→ **What this task involves**: Lines to restate from the data below: from the one containing "banks (R235) -/" to the one containing "entry windows: snapshot", both included. Give them again exactly, and only them.

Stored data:
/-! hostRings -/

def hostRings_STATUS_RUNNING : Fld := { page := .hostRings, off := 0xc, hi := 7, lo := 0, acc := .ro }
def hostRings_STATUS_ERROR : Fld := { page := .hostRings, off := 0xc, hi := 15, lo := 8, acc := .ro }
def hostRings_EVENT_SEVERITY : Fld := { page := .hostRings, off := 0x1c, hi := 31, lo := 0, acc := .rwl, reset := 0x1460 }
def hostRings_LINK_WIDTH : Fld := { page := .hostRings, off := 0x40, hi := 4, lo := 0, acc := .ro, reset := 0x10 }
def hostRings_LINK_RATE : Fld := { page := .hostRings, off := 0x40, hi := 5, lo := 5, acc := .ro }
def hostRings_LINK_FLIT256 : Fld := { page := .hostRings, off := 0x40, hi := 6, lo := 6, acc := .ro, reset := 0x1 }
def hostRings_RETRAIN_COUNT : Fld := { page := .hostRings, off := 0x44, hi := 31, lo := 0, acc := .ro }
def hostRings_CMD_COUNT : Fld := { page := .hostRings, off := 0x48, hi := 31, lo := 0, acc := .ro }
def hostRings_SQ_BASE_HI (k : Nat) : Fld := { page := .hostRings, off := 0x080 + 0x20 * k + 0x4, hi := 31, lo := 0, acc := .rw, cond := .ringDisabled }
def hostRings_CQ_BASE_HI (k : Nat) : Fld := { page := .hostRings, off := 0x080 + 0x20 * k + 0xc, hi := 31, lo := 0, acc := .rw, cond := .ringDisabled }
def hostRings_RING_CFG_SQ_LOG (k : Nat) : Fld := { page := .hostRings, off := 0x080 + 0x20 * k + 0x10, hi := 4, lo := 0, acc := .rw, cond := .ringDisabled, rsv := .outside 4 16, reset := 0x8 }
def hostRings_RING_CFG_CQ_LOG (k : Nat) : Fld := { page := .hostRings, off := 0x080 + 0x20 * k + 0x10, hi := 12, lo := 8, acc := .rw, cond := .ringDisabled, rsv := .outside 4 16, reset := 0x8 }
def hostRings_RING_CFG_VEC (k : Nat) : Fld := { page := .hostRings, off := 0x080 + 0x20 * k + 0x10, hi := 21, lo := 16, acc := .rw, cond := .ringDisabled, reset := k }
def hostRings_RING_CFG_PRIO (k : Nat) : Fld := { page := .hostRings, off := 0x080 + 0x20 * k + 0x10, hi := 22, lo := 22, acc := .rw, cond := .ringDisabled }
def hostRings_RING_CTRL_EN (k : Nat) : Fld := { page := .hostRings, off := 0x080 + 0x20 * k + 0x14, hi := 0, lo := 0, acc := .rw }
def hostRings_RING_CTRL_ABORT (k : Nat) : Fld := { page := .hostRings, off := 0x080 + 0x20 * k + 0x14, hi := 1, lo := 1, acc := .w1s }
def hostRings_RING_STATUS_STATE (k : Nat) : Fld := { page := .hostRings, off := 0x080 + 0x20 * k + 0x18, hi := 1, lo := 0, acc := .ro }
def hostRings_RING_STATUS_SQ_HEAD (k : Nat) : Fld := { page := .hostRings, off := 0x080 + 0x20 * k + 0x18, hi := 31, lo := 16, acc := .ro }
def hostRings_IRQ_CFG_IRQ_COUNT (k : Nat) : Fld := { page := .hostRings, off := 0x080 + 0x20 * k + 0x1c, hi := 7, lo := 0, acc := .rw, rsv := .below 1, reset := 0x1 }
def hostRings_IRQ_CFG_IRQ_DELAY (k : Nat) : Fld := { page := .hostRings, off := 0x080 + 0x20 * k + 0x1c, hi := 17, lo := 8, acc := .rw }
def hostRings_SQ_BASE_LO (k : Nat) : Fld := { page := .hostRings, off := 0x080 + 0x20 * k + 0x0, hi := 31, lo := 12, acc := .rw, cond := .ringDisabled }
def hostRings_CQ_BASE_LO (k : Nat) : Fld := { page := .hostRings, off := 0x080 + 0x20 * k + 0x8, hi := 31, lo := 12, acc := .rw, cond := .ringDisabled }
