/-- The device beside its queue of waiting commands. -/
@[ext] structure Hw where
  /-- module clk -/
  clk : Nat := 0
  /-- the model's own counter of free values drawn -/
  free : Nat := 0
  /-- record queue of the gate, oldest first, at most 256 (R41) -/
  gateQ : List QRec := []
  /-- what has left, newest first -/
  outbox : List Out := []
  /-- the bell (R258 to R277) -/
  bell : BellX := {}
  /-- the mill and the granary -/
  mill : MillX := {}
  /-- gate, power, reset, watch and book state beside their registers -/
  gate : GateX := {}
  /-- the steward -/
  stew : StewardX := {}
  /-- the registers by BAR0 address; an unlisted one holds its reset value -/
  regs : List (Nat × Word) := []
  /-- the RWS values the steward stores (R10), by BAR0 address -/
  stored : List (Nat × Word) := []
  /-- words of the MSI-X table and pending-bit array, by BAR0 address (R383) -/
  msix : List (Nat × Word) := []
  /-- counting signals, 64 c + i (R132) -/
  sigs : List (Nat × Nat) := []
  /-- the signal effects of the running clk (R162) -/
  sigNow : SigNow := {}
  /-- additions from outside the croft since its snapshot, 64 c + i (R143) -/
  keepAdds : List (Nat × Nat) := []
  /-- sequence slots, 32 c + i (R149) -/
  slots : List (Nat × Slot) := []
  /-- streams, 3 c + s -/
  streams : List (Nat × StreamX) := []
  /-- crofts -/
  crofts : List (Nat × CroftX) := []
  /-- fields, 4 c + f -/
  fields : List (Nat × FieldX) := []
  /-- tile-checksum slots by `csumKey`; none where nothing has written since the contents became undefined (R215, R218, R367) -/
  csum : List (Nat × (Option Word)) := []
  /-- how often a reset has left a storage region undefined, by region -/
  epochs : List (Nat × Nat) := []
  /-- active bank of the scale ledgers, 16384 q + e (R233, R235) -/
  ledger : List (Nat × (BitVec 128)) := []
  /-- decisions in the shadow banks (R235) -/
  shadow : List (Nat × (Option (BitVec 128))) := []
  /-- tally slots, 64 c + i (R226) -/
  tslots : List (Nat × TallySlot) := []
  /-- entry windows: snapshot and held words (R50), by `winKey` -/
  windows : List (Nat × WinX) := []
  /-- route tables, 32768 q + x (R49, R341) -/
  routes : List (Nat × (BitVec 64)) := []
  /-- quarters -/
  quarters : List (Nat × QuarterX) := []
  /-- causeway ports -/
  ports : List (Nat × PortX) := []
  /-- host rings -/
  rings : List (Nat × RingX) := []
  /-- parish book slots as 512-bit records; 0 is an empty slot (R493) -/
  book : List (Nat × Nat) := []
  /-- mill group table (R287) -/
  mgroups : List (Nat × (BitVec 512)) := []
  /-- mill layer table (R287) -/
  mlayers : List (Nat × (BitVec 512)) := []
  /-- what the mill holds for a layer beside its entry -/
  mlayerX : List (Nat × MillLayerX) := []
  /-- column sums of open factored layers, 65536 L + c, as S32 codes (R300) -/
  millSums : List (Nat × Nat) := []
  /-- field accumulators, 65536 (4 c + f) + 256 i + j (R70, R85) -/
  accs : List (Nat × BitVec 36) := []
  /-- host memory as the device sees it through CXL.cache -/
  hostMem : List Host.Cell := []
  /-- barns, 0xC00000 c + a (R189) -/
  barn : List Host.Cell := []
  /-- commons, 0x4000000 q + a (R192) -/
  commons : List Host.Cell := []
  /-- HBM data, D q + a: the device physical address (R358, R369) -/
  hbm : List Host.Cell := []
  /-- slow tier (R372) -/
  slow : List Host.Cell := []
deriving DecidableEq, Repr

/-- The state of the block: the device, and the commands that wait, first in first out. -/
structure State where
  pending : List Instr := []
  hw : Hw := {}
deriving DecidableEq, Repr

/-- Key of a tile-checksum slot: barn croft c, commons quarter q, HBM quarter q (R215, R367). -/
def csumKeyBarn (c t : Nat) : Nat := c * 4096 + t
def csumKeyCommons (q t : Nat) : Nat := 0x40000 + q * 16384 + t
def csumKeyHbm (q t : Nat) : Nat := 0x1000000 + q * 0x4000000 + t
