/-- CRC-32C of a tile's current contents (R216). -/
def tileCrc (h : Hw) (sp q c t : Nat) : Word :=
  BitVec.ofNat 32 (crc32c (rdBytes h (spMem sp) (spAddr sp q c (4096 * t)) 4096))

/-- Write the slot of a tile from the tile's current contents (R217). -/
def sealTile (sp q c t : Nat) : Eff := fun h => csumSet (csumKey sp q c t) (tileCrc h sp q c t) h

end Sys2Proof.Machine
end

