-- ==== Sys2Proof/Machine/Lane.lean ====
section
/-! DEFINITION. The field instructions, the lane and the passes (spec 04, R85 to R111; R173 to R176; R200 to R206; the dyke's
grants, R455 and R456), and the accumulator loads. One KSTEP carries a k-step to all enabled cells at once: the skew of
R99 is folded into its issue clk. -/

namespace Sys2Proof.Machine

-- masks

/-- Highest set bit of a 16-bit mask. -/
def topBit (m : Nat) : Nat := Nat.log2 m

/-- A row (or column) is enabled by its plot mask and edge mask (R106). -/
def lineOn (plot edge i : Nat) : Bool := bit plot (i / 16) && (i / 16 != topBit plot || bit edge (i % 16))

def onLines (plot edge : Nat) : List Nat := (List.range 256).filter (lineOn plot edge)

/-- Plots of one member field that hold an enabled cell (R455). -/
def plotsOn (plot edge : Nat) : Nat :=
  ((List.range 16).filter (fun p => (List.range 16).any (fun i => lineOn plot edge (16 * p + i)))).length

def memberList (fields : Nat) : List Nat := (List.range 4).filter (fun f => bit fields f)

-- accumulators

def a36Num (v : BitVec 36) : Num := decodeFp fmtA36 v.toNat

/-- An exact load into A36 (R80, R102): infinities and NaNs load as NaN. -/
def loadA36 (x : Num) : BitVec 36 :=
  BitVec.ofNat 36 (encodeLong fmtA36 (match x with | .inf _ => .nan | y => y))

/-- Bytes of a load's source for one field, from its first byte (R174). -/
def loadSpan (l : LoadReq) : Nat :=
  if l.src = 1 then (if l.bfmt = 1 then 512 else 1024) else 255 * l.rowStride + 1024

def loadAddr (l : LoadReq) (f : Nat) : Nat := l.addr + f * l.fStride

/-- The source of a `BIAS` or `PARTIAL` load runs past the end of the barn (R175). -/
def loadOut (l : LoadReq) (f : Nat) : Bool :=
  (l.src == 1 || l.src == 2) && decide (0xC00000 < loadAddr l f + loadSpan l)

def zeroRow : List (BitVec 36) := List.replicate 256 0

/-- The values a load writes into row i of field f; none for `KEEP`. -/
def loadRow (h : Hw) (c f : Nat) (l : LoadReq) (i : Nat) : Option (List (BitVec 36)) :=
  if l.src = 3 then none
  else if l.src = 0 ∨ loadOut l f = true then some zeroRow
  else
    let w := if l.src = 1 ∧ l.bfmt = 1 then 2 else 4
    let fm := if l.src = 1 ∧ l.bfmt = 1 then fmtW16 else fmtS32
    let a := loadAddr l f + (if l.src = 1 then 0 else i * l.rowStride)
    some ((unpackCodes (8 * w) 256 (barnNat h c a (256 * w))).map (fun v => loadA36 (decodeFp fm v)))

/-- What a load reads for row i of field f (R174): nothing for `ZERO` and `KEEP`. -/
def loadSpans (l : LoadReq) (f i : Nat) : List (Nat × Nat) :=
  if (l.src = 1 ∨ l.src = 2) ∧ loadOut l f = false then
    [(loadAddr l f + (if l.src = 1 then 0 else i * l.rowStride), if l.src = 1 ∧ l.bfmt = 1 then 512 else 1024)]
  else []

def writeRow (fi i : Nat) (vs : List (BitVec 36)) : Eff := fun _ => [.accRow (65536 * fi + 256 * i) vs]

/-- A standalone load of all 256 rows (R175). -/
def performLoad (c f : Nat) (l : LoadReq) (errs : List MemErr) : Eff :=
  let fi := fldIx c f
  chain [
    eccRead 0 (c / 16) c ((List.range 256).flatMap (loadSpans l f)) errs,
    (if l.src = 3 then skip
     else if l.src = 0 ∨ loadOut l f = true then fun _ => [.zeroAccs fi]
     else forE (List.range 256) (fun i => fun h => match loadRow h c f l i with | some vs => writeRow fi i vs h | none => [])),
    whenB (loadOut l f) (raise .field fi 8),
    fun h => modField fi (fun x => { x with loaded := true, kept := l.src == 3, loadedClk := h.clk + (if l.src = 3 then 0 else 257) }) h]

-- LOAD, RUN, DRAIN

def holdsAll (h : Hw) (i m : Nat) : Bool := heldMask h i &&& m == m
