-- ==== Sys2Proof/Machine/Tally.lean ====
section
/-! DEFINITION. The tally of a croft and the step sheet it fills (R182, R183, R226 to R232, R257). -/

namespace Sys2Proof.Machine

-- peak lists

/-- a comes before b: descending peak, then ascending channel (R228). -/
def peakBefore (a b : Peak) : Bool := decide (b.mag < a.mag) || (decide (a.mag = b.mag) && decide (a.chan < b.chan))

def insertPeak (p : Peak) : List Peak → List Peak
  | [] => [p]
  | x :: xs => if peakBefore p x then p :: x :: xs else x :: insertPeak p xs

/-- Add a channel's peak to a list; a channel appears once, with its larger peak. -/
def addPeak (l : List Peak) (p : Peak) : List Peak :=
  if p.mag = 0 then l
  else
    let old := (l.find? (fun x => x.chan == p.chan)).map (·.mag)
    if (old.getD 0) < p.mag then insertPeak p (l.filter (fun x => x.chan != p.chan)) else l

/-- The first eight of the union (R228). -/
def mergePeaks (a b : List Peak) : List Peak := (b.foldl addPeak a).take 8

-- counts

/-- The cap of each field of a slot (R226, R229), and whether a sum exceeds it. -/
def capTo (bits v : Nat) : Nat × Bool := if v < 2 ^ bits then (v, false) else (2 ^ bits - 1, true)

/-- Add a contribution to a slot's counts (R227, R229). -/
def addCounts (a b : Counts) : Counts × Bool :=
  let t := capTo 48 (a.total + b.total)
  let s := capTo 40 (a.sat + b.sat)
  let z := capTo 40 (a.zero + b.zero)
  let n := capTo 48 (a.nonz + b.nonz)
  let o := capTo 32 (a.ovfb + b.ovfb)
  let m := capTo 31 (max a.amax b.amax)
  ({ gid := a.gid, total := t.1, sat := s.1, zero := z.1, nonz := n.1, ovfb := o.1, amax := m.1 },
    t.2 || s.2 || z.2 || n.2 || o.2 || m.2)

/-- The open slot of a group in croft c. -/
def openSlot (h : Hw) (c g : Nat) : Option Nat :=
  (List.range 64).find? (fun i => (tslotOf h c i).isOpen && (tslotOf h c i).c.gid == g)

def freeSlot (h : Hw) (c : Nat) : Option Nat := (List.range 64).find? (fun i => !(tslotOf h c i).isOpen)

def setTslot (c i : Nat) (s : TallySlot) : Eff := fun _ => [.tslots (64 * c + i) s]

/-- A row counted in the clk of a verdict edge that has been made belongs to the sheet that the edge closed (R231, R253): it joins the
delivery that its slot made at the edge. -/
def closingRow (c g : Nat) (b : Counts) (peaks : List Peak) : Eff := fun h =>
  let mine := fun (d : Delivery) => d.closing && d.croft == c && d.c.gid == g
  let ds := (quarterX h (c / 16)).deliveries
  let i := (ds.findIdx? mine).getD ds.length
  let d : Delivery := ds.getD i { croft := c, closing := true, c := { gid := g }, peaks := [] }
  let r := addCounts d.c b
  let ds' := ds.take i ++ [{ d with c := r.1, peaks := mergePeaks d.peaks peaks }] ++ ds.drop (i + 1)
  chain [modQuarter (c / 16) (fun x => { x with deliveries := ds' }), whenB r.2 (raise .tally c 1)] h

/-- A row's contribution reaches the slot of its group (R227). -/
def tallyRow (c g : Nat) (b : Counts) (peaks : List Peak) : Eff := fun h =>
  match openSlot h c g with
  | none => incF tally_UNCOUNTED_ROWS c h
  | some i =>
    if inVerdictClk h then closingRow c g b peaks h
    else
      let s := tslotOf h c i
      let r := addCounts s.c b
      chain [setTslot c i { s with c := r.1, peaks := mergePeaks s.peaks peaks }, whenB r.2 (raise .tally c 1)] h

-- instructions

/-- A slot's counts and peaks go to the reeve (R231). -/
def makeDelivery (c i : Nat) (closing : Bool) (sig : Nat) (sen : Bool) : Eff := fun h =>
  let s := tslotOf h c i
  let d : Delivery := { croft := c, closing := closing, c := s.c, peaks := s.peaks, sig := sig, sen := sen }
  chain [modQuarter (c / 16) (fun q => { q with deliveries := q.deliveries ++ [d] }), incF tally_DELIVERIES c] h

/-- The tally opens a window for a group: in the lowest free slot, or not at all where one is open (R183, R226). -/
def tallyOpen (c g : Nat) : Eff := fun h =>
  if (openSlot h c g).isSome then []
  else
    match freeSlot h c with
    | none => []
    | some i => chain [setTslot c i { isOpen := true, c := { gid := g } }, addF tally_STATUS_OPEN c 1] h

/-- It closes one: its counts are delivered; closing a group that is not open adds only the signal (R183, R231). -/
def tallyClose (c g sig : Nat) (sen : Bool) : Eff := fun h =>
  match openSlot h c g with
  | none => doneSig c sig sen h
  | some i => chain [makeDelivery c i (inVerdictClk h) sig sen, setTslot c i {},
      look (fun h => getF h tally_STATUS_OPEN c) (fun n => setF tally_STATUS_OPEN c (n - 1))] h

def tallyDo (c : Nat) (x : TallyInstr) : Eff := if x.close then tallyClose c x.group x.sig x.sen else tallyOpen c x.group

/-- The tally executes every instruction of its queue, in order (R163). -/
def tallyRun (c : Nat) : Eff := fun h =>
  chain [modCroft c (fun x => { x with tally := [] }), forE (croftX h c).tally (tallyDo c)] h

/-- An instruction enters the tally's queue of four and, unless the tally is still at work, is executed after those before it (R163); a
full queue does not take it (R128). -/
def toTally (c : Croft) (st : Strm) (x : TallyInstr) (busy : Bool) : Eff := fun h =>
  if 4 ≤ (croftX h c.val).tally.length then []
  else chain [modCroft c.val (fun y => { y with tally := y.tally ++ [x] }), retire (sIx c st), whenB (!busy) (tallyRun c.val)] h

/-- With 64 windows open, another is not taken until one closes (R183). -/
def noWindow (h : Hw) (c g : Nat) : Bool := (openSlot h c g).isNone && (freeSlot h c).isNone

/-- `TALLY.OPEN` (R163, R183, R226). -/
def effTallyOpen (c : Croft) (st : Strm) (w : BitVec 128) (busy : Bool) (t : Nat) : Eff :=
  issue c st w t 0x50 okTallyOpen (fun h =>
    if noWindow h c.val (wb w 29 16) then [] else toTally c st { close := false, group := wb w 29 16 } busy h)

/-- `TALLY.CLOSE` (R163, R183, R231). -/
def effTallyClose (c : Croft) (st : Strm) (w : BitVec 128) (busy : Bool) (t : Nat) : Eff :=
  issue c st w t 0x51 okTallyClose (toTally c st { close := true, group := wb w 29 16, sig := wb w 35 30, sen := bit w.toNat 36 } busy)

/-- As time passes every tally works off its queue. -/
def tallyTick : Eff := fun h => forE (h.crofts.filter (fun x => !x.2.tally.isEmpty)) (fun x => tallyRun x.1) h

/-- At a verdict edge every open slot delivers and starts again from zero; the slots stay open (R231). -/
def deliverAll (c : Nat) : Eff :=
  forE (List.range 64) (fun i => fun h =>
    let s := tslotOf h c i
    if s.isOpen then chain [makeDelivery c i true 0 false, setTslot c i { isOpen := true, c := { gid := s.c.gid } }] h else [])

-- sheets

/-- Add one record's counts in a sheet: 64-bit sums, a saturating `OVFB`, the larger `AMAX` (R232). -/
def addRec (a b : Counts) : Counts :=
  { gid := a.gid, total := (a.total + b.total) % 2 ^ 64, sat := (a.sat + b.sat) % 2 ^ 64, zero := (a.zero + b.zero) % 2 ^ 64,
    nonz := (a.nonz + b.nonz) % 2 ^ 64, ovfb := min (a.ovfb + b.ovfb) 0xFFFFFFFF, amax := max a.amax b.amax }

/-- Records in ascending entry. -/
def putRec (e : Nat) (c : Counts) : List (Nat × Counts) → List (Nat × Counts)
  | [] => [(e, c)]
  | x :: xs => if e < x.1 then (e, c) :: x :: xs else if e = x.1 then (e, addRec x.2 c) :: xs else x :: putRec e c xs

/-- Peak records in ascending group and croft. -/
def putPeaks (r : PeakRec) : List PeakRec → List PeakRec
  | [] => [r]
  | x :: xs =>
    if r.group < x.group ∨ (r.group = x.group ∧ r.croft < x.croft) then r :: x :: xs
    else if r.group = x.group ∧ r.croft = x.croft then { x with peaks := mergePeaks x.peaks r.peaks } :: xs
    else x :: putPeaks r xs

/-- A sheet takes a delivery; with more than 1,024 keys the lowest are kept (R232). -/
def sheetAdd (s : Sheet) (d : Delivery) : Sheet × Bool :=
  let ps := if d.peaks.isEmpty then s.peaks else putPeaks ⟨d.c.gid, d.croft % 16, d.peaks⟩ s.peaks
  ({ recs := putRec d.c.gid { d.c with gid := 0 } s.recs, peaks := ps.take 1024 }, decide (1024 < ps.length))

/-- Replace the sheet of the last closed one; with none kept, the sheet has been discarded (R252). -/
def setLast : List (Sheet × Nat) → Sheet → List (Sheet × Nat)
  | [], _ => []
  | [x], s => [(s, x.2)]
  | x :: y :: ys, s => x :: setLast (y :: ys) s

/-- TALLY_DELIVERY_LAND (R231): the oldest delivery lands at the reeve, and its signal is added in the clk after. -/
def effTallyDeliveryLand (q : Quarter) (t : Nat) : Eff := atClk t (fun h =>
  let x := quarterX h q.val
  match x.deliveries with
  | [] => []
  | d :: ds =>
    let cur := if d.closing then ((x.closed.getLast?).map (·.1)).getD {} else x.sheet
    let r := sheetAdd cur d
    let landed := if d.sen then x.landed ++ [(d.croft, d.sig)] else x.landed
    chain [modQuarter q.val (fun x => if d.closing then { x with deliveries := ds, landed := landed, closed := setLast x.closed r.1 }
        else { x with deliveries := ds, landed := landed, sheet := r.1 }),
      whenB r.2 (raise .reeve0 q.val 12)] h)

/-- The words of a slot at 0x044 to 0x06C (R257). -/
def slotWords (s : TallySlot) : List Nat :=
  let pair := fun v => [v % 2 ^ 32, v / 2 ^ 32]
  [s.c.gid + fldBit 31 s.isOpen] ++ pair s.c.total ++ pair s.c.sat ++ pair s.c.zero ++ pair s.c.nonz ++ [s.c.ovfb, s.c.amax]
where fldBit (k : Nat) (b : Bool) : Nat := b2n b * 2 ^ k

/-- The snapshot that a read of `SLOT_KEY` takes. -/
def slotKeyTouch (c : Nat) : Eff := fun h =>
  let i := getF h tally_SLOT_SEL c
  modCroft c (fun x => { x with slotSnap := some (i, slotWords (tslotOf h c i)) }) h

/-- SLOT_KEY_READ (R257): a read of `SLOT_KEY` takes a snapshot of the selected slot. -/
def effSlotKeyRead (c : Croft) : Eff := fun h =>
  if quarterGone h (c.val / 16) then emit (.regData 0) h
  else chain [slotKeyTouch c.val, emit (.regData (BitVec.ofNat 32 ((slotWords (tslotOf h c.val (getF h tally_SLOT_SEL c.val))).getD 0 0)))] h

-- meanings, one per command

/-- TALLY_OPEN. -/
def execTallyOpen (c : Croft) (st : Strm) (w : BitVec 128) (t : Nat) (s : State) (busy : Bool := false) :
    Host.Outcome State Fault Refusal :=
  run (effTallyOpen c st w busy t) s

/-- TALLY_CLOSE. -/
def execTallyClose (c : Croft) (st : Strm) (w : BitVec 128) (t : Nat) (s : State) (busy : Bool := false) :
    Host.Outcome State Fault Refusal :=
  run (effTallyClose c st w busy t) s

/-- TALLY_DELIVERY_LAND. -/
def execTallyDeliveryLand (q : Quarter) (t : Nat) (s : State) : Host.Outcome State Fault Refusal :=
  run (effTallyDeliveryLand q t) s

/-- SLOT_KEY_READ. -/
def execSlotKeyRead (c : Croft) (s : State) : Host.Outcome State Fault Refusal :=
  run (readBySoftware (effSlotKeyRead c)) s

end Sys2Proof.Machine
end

→ **Task solution**:
  /-- decisions in the shadow banks (R235) -/
  shadow : List (Nat × (Option (BitVec 128))) := []
  /-- tally slots, 64 c + i (R226) -/
  tslots : List (Nat × TallySlot) := []
  /-- entry windows: snapshot and held words (R50), by `winKey` -/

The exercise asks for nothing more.